Dat zich open stellen geldt ook voor het kerkgebouw zelf. Wij staan hier in Sneek voor een verbouwing van de kerk, waarbij een open ingang wordt gecreëerd, met glazen deuren zodat de drempel om naar binnen te lopen letterlijk en figuurlijk minder hoog is. Het gevaar daarbij is dat de kerk zo meer op een winkelpand gaat lijken. Het is belangrijk dat daarachter toch ook het eigen karakter van een kerk wordt bewaard.
Waarom de meeste mensen een beiaard wel waarderen en een orgel niet? Dat heeft ook met associatie te maken. Als je op zaterdagmorgen door de straten loopt om een vers croissantje te kopen en je hoort dan de beiaardier spelen, dan geeft dat een positieve associatie. Het moet mogelijk zijn om dit middels positieve ervaringen ook voor het orgel te bewerkstelligen.
“Ik voel mij als mens en als organist in Sneek gewaardeerd, en serieus genomen.

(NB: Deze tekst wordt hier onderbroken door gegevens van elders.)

-- ==== Sys2Proof/Machine/RegTable.lean ====
section
/-! DEFINITION. The control registers: their names, addresses (R33), fields, access codes (R12), reset
values and permitted values (R15), as the register tables of the manual list them (R49, R109, R110, R144,
R178, R179, R216 to R218, R257, R258, R310, R311, R343, R344, R387, R388, R415, R416, R440, R441, R466 to
R468, R499, R515, R538, R539, R558, R565). A field named RSVD is left out: it reads as zero. -/

namespace Sys2Proof.Machine

/-- The registers by name. One name covers every repeat of the register. -/
inductive Reg where
  | GLB_QUIESCE_REQ
  | GLB_QUIESCE_STAT
  | GLB_QUIESCE_TMO
  | GLB_SHADOW_DIRTY
  | GLB_COMMIT_MASK
  | GLB_COMMIT
  | GLB_COMMIT_STAT
  | GLB_COMMIT_NOTQ
  | GLB_GEN
  | CORE_ID
  | CORE_CTRL
  | CORE_STATUS
  | CORE_PC
  | CORE_CFG
  | CORE_FAULT
  | CORE_FAULT_ADDR
  | CORE_FAULT_CLR
  | CORE_SB
  | CORE_SB_SET
  | CORE_SB_FAIL
  | CORE_SB_OVERSET
  | CORE_TS_CE
  | CORE_CONV_FLAGS
  | CORE_STAT_MM
  | CORE_STAT_WAIT
  | STRM_PUSH
  | STRM_STAT
  | STRM_CANCEL
  | STRM_FAIL
  | STRM_FAIL_TAG
  | STRM_FAIL_PREFIX
  | STRM_FAIL_MAP
  | STRM_BYTES
  | ACC_TMODE
  | ACC_VEC_FLAGS
  | ACC_CE
  | ACC_ERR
  | CORE_TRQ
  | VEC_VL
  | VEC_STAT
  | ACC_STAT_TRQ
  | FSC_ID
  | FSC_CTRL
  | FSC_STAT
  | FSC_TEMP
  | FSC_LAYOUT
  | FSC_REFRESH
  | FSC_SCRUB
  | FSC_ROW_THRESH
  | FSC_SCRUB_POS
  | FSC_CE
  | FSC_ODCE
  | FSC_UE
  | FSC_POISON_RD
  | FSC_REF_LIMIT
  | FSC_ERR_STAT
  | FSC_ERR_LOC
  | FSC_RD_BYTES
  | FSC_WR_BYTES
  | DSC_TMO
  | DSC_TMO_CNT
  | DSC_REQ_STAT
  | PLC_TABLE
  | PLC_STAT
  | PLC_HEAT
  | PLC_EPOCH_CYC
  | PLC_EPOCH
  | PLC_FREE_TGT
  | PLC_SWEEP
  | PLC_MIG
  | PLC_FREE_POOL
  | PLC_FREE_BANKED
  | PLC_FREE_DEEP
  | PLC_LOOKUPS
  | PLC_MISSES
  | PLC_PROMOTIONS
  | PLC_DEMOTIONS
  | PLC_WB_SECTORS
  | PLC_BYPASS
  | PLC_LATE
  | PLC_TMO
  | PLC_POISON
  | PLC_RELOC
  | PLC_CMD
  | PLC_CMD_ARG
  | PLC_CMD_STAT
  | PLC_CMD_PREFIX
  | PLC_CMD_MAP
  | PLC_CMD_ENTRY
  | EPH_STAT
  | EPH_STEP
  | EPH_FIRED
  | EPH_LATE
  | EPH_FAIL
  | NBU_ID
  | NBU_CTRL
  | NBU_STAT
  | NBU_BURST
  | NBU_PAR
  | NBU_COMMIT
  | NBU_SLOT
  | NBU_ROWS
  | NBU_PARK
  | NBU_DELTA
  | NBU_HOLD
  | NBU_PREEMPT
  | NBU_RESIDUE
  | NBU_STALE
  | NBU_DUP
  | NBU_PAR_RETRY
  | NBU_CMD
  | NBU_CMD_ARG
  | NBU_CMD_STAT
  | NBU_CMD_PREFIX
  | NBU_CMD_MAP
  | NBU_CMD_RESULT
  | NBU_CMD_RESULT2
  | NBU_K
  | RLY_ID
  | RLY_CTRL
  | RLY_STAT
  | RLY_CFG
  | RLY_HOP
  | RLY_DLV
  | RLY_FREE_SLOTS
  | RLY_FREE_SUBST
  | RLY_FAIL
  | RLY_FAIL_STEP
  | RLY_ELEMS
  | RLY_ROWS
  | RLY_RX_BYTES
  | RLY_TX_BYTES
  | RLY_RESIDUE
  | RLY_SAT
  | RLY_SUBST
  | RLY_NOTTAKEN
  | RLY_REDELIVER
  | RLY_RESEND
  | RLY_SQ_BASE
  | RLY_SQ_SIZE
  | RLY_SQ_PI
  | RLY_SQ_CI
  | MED_CTRL
  | MED_STAT
  | MED_SCRATCH
  | MED_CONV_FLAGS
  | MED_SQ_BASE
  | MED_SQ_SIZE
  | MED_SQ_PI
  | MED_SQ_CI
  | MED_TAP
  | MED_DECODED
  | MED_FRAMES
  | MED_SHUF_EVAL
  | MED_BAD
  | MED_CONCEAL
  | MED_DISC
  | MED_TS_RESYNC
  | FAB_PORT_CFG
  | FAB_PORT_STAT
  | FAB_LINK_CTRL
  | FAB_LINK_STAT
  | FAB_LINK_PEER
  | FAB_LINK_PEER_INFO
  | FAB_LINK_KA
  | FAB_LINK_RETRY
  | FAB_LINK_CREDIT
  | FAB_LINK_TX_FLITS
  | FAB_LINK_RX_FLITS
  | FAB_LINK_FEC_SYM
  | FAB_LINK_FEC_UNC
  | FAB_LINK_CRC
  | FAB_LINK_REPLAY
  | FAB_LINK_DOWN
  | FABC_SELF
  | FABC_PHYS
  | FABC_CFG
  | FABC_TXN_TMO
  | FABC_HB
  | FABC_TAGS
  | FABC_EPOCH
  | FABC_EPOCH_NEXT
  | FABC_SWITCH
  | FABC_MBX_BASE
  | FABC_MBX_SIZE
  | FABC_MBX_PI
  | FABC_MBX_CI
  | FABC_VIOL_CAP
  | FABC_DROP_CAP
  | FABC_MGMT_PUSH
  | FABC_MGMT_STAT
  | FABC_TX_MSGS
  | FABC_RX_MSGS
  | FABC_VIOL
  | FABC_DROP
  | FABC_STALE_RSP
  | FABC_TMO
  | FABC_REPLY_DROP
  | FABC_MBX_DROP
  | FABC_ROUTE
  | FABC_WIN_CTRL
  | FABC_WIN_BASE
  | FABC_WIN_SIZE
  | PGRP_CFG
  | PGRP_D
  | PGRP_PROT_BASE
  | PGRP_PAR_BASE
  | PGRP_DEV
  | PGRP_EN
  | PGRP_LOST
  | PGRP_STAT
  | PGRP_JRNL_CMD
  | PGRP_JRNL_ADDR
  | PGRP_JRNL_STAT
  | PGRP_JRNL_COUNT
  | PGRP_JRNL_FULL
  | FT_HEALTH
  | FT_FAILED
  | RLY_RB_BASE
  | RLY_RB_SIZE
  | RLY_RB_PI
  | RLY_RB_CI
  | RLY_RB_SECTORS
  | HLK_CTRL
  | HLK_LINK_STAT
  | HLK_SESSION
  | HLK_ATTACH
  | HLK_HEPOCH
  | HLK_TMO
  | HLK_KA
  | HLK_RETRY
  | HLK_JRNL_BASE
  | HLK_JRNL_STAT
  | HLK_JSEQ_NEXT
  | HLK_JSEQ_ACK
  | HLK_ORPHAN_BASE
  | HLK_ORPHAN_SIZE
  | HLK_ORPHAN_PI
  | HLK_ORPHAN_START
  | HLK_FWQ_BASE
  | HLK_FWQ_SIZE
  | HLK_FWQ_PI
  | HLK_FWQ_CI
  | HLK_FW_RESULT
  | HLK_FW_DONE
  | HLK_TX_FLITS
  | HLK_RX_FLITS
  | HLK_CMDS
  | HLK_FEC_UNC
  | HLK_CRC
  | HLK_LINK_DOWN
  | HLK_REPLAY
  | HLK_HOST_LOST
  | HLK_ORPHAN_DROP
  | HLK_HWR_FAIL
  | HLK_VIOL
  | HLK_SQ_BASE
  | HLK_SQ_CFG
  | HLK_SQ_TAIL
  | HLK_SQ_HEAD
  | HLK_SQ_STAT
  | HLK_CQ_BASE
  | HLK_CQ_CFG
  | HLK_CQ_HEAD
  | HLK_CQ_TAIL
  | HLK_CQ_COAL
  | HLK_HWIN_CTRL
  | HLK_HWIN_HOST
  | HLK_HWIN_SIZE
  | HLK_DWIN_CTRL
  | HLK_DWIN_TGT
  | HLK_DWIN_SIZE
  | HLK_VEC_ADDR
  | HLK_VEC_DATA
  | HLK_VEC_CTRL
  | EVT_CTRL
  | EVT_STAT
  | EVT_SWRAISE
  | EVT_DROPPED
  | EVT_RAISED
  | EVT_TGT_BASE
  | EVT_TGT_CFG
  | EVT_TGT_PI
  | EVT_TGT_CI
  | EVT_TGT_STAT
  | EVT_TGT_FSTAT
  | EVT_TGT_NEST
  | EVT_TGT_PEND
  | EVT_TGT_SEQ
  | EVT_SRC_CFG
  | EVT_SRC_STAT
  | AON_LINE
  | AON_WATCH
  | AON_DREC
  | PROC_CTRL
  | PROC_STAT
  | PROC_BOOT
  | PROC_MTIMECMP
  | PROC_MSIP
  | PROC_WDT
  | PROC_WDT_KICK
  | PROC_WDT_STAT
  | PROC_ERR
  | PROC_APER
  | BOOT_STAT
  | BOOT_CTRL
  | BOOT_IMAGE
  | BOOT_SVN
  | BOOT_TRY
  | BOOT_STRAP
  | BOOT_FUSE
  | BOOT_FL_CMD
  | BOOT_FL_ADDR
  | BOOT_FL_LEN
  | BOOT_FL_STAT
  | BOOT_FL_BUF
  | BOOT_HOST_DATA
  | BOOT_HOST_CNT
  | SEC_STAT
  | SEC_LOCK
  | SEC_PERM
  | SEC_CMD
  | SEC_CMD_ARG
  | SEC_CMD_STAT
  | SEC_DIGEST
  | SEC_ROOT_HASH
  | SEC_DEVPUB
  | SEC_OWNER
  | SEC_OWNER_STAT
  | SEC_CHAIN_LEN
  | SEC_M
  | SEC_CHAIN
  | RST_CAUSE
  | RST_LAST
  | RST_CFG
  | RST_SWREQ
  | RST_DBGREQ
  | RST_STAT
  | RST_COUNT
  | RST_BLK_REQ
  | RST_BLK_STAT
  | RST_BLK_TMOMAP
  | RST_BLK_TMO
  | PWR_STAT
  | PWR_CFG
  | PWR_ENTRY_TMO
  | PWR_QOPP
  | PWR_EFF
  | PWR_LIMIT
  | PWR_THERM
  | PWR_MEAS
  | PWR_DOM_AUTO
  | PWR_DOM_STAT
  | PWR_DOM_IDLE
  | PWR_THROTTLE_CYC
  | PWR_ENERGY
  | PWR_WAKES
  | PWR_DOM_WAKES
  | PWR_TRIPS
  | AON_WAKE_EN
  | AON_WAKE_CAUSE
  | AON_SMB_ADDR
  | AON_WAKE_PIN
  | GLB_VIOL_CNT
  | GLB_VIOL_CAP
  | GLB_STAT_OVF
  | GLB_PLATE_BASE
  | GLB_PLATE_STAT
  | GLB_PLATE_SEQ
  | GLB_PLATE_CTRL
  | GLB_PLATE_ACK
  | AON_STBY
  | FAB_HELLO
  | CPX_MTIME
  | DSC_ID
  | DSC_CTRL
  | DSC_STAT
  | DSC_TEMP
  | DSC_REFRESH
  | DSC_SCRUB
  | DSC_ROW_THRESH
  | DSC_SCRUB_POS
  | DSC_CE
  | DSC_ODCE
  | DSC_UE
  | DSC_POISON_RD
  | DSC_REF_LIMIT
  | DSC_ERR_STAT
  | DSC_ERR_LOC
  | DSC_RD_BYTES
  | DSC_WR_BYTES
  deriving DecidableEq, Repr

Dat moedigt mij aan om zo verder te gaan”
Ik ga je niet vragen wie je lievelingscomponist is, maar wie is dit na Bach?
Dat wisselt heel sterk. Vaak is de muziek waar ik mee bezig ben of die ik bewerk op dat moment mijn favoriet. Nu is dat Duruflé, omdat zijn werk zeer doordacht is maar toch het gevoel aanspreekt. En Mendelssohn, die op dit orgel zo mooi klinkt. Maar op een klavecimbel in middentoonstemming klinkt Sweelinck weer prachtig. Het hangt dus ook van de omstandigheden af.
Wat wil je in de komende 5 jaar bereiken?

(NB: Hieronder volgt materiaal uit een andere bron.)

/-- One part of a multi-part command other than a job. -/
def nbuPart (s : State) (n : Nat) (c : NCmd) (i : Nat) : State × NCmd × PlcPart :=
  match c.op with
  | 0x02 => let (s, r) := bindLoadPart s n c i; (s, c, r)
  | 0x03 => let (s, r) := bindClearPart s n c i; (s, c, r)
  | 0x05 => auditPart s n c i
  | _ => transposePart s n c i

/-- The parts that have not ended, tried in order. -/
def nbuTryParts (n : Nat) : Nat → Nat → State → State
  | 0, _, s => s
  | f + 1, i, s =>
    match (nbuOf s n).cmd with
    | none => s
    | some c =>
      let s := if c.parts[i]? = some .todo then
          let (s, c, r) := nbuPart s n c i
          putCmd s n (some { c with parts := setPart c.parts i r })
        else s
      nbuTryParts n f (i + 1) s

/-- R249, R251: SEQ_RESET clears the sequence state, with the commit buffer and the journal that go with it. -/
def seqClear (v : Nbu) : Nbu :=
  { v with commit := [], groups := [], nextSeq := [], lastPaddr := [], sinceMark := [], resends := [], marks := [],
           uncovered := [], hseq := [], jrnl := [] }

/-- What is left of a unit's command, tried. Parts of a job wait for JOB_PART. -/
def nbuTry (s : State) (n : Nat) : State :=
  match (nbuOf s n).cmd with
  | none => s
  | some c =>
    if c.whole.isSome then s
    else match c.op with
      | 0x01 => let (s, c) := progLoad s n c; putCmd s n (some c)
      | 0x04 => if c.job = [] then (let (s, c) := jobRead s n c; putCmd s n (some c)) else s
      | 0x07 => let s := setNbu s n (seqClear (nbuOf s n)); putCmd s n (some { c with whole := some 0 })
      | _ => nbuTryParts n c.parts.length 0 s

/-- R255: a non-zero OP written to NBU_CMD starts a command; while BUSY it is ignored. -/
def nbuIssue (s : State) (i : Initiator) (n op : Nat) (evt : Bool) : State :=
  let a (k : Nat) : Nat := rd s (Csr.NBU_CMD_ARG (n / 4) (n % 4) k)
  match (nbuOf s n).cmd with
  | some _ => violation s 0x3 true i (Csr.NBU_CMD (n / 4) (n % 4))
  | none =>
    let c : NCmd := { op := op, a0 := a 0, a1 := a 1, a2 := a 2, evt := evt }
    let c :=
      if nbuArgsBad op c.a0 c.a1 c.a2 then { c with whole := some 0x09 }
      else if op = 0x02 ∨ op = 0x03 then { c with parts := List.replicate (bits c.a0 27 16 + 1) .todo }
      else if op = 0x05 ∨ op = 0x06 then
        if bits c.a2 25 0 = 0 then { c with whole := some 0x09 }
        else { c with parts := List.replicate (bits c.a2 25 0) .todo }
      else c
    let s := putCmd s n (some c)
    if nbuWorks s n then nbuTry s n else s

/-- The first part of a list that has not ended. -/
def firstTodo : List PlcPart → Nat → Option Nat
  | [], _ => none
  | .todo :: _, i => some i
  | _ :: l, i => firstTodo l (i + 1)

/-- JOB_PART (R253): the next part of a job is computed and its lines are placed. -/
def execJobPart (n : Fin 48) (s : State) : Out :=
  let s := { s with answers := [] }
  match (nbuOf s n).cmd with
  | none => .next s
  | some c =>
    match firstTodo c.parts 0 with
    | none => .next s
    | some i =>
      if c.op = 0x04 ∧ c.job ≠ [] ∧ nbuWorks s n then
        let (s, c, r) := jobPart1 s n c i
        .next (putCmd s n (some { c with parts := setPart c.parts i r }))
      else .next s

/-- NBU_CMD_DONE (R255): the command's parts have ended and its lines are written. -/
def execNbuCmdDone (n : Fin 48) (s : State) : Out :=
  let s := { s with answers := [] }
  let q := n.val / 4; let k := n.val % 4
  if !nbuWorks s n then .next s
  else
    let s := nbuTry s n
    match (nbuOf s n).cmd with
    | none => .next s
    | some c =>
      let rep := match c.whole with
        | some st => some (wholeReport st)
        | none => if c.op = 0x01 ∨ (c.op = 0x04 ∧ c.job = []) then none else (partStatuses c.parts).map partReport
      match rep with
      | none => .next s
      | some r =>
        if grpsOpen (nbuOf s n) c.grps then .next s
        else
          let s := releasePages (putCmd s n none) c.pages
          let s := wr s (Csr.NBU_CMD_STAT q k) (r.status <<< 24 + r.firstFail <<< 16)
          let s := wr (wr s (Csr.NBU_CMD_PREFIX q k) r.pfx) (Csr.NBU_CMD_MAP q k) r.map
          let s := if c.op = 0x05 then
              let s := wr s (Csr.NBU_CMD_RESULT q k) (min c.miss 0xFFFF_FFFF)
              let s := wr s (Csr.NBU_CMD_RESULT2 q k) (match c.first with
                | some (t, x, e) => t <<< 38 + x <<< 35 + e
                | none => 0)
              if 0 < c.miss then raise s (nbuSrc n) 0x03
                (bits c.a0 11 0 <<< 52 + ((c.first.map (·.1)).getD 0)) c.miss else s
            else s
          .next (if c.evt then raise s (nbuSrc n) 0x01 (c.op <<< 48 + r.status) r.pfx else s)

/-! ### Register effects and reset -/

/-- R244: NBU_CTRL.ACCEPT: setting it grants a credit for each free entry. -/
def nbuAcceptEff (s : State) (n : Nat) (was now : Bool) : State :=
  if now && !was then
    let v := nbuOf s n
    let used := v.rowq.length + (v.works.filter (·.entry)).length
      + (s.rowsInFlight.filter (fun x => x.1 = n)).length
    setNbu s n { v with credits := 512 - used }
  else s

/-- R230, R251: a reset reaches the unit. Retained lines, sequence state and journal stay, except in a cold
reset; pages are released. -/
def nbuReset (s : State) (n : Nat) (cold : Bool) : State :=
  let v := nbuOf s n
  let s := releasePages s (v.held ++ (v.works.map (·.pages)).flatten ++ (match v.cmd with | some c => c.pages | none => []))
  let s := { s with rowsInFlight := s.rowsInFlight.filter (fun x => x.1 ≠ n) }
  if cold then setNbu s n {}
  else
    setNbu s n { commit := v.commit, nextGrp := v.nextGrp, groups := v.groups, nextSeq := v.nextSeq,
                 lastPaddr := v.lastPaddr, sinceMark := v.sinceMark, marks := v.marks, uncovered := v.uncovered,
                 hseq := v.hseq, jrnl := v.jrnl, restoring := !v.commit.isEmpty }

/-- R250, R380: at an epoch switch each unacknowledged delta goes to the holder that the new map names; a new
holder gives it a new sequence number. -/
def nbuEpochLine (s : State) (n : Nat) (c : CLine) : State × CLine :=
  match (if c.prot && c.seq.isSome && !c.acked then parityOf s c.lta else none) with
  | none => (s, c)
  | some (k, pa) =>
    if k = c.key then (s, { c with paddr := pa })
    else
      let v := nbuOf s n
      let q := smGet 0 v.nextSeq k
      (setNbu s n { v with nextSeq := smSet 0 v.nextSeq k ((q + 1) % 2 ^ 32),
                           lastPaddr := smSet none v.lastPaddr k (some pa),
                           sinceMark := smSet false v.sinceMark k true },
       { c with key := k, paddr := pa, seq := some q })

def nbuEpochLines (n : Nat) : State → List CLine → State × List CLine
  | s, [] => (s, [])
  | s, c :: cs =>
    let (s, c) := nbuEpochLine s n c
    let (s, l) := nbuEpochLines n s cs
    (s, c :: l)

def nbuEpoch (s : State) (n : Nat) : State :=
  let (s, l) := nbuEpochLines n s (nbuOf s n).commit
  let s := setNbu s n { nbuOf s n with commit := l }
  ((l.filterMap (fun c => if c.prot && c.seq.isSome && !c.acked then some c.key else none)).eraseDups).foldl
    (fun s k => resendAll s n k) s

/-- PGRP_STAT.SETTLED (R415). -/
def settled (s : State) : Bool :=
  (countUp 0 48).all (fun n =>
    let v := nbuOf s n
    let lost (k : Nat) : Bool := flag s Csr.PGRP_LOST 31 && decide (k / 64 = fld s Csr.PGRP_LOST 11 0)
    v.commit.all (fun c => !c.prot || (lost c.key && !c.acked)) && v.marks.all (fun m => lost m.key))

end Sys2Proof.Machine
end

Dat hebben we hierboven eigenlijk al besproken. De kerkmuzikale traditie, die in deze kerk bestaat voortzetten en versterken. En ook het orgel binnen en buiten de kerk meer bekend, relevant en geliefd maken.
Wat denk je dat de kerkelijke gemeente voor jou zou kunnen doen om de zondagse eredienst zo goed mogelijk een echte viering te laten zijn?
Als organist ben ik onderdeel van het vormenspel in de liturgie. Binnen een dienst heb je verschillende functies: initiëren, begeleiden, ondersteunen, enz. Dat werkt alleen wanneer je dat samen doet, samen optrekt. Ik ben nog jong, en zie mijn taak vooral als begeleidend. Niet zozeer alleen van de gemeentezang, maar ook overdrachtelijk wanneer het gaat om discussies over de te zingen liederen of andere liturgische zaken. Met mijn professionele kennis kan ik bijdragen aan een discussie die al snel ook door gewoontes en gevoelens wordt gestuurd. Ik voel mij als mens en als organist in Sneek gewaardeerd, en serieus genomen. Dat moedigt mij aan om zo verder te gaan.
Je bent benoemd vlak voor de coronatijd: hoe is het organist te zijn zonder publiek en kerkelijk organist zonder (zingende) gemeente?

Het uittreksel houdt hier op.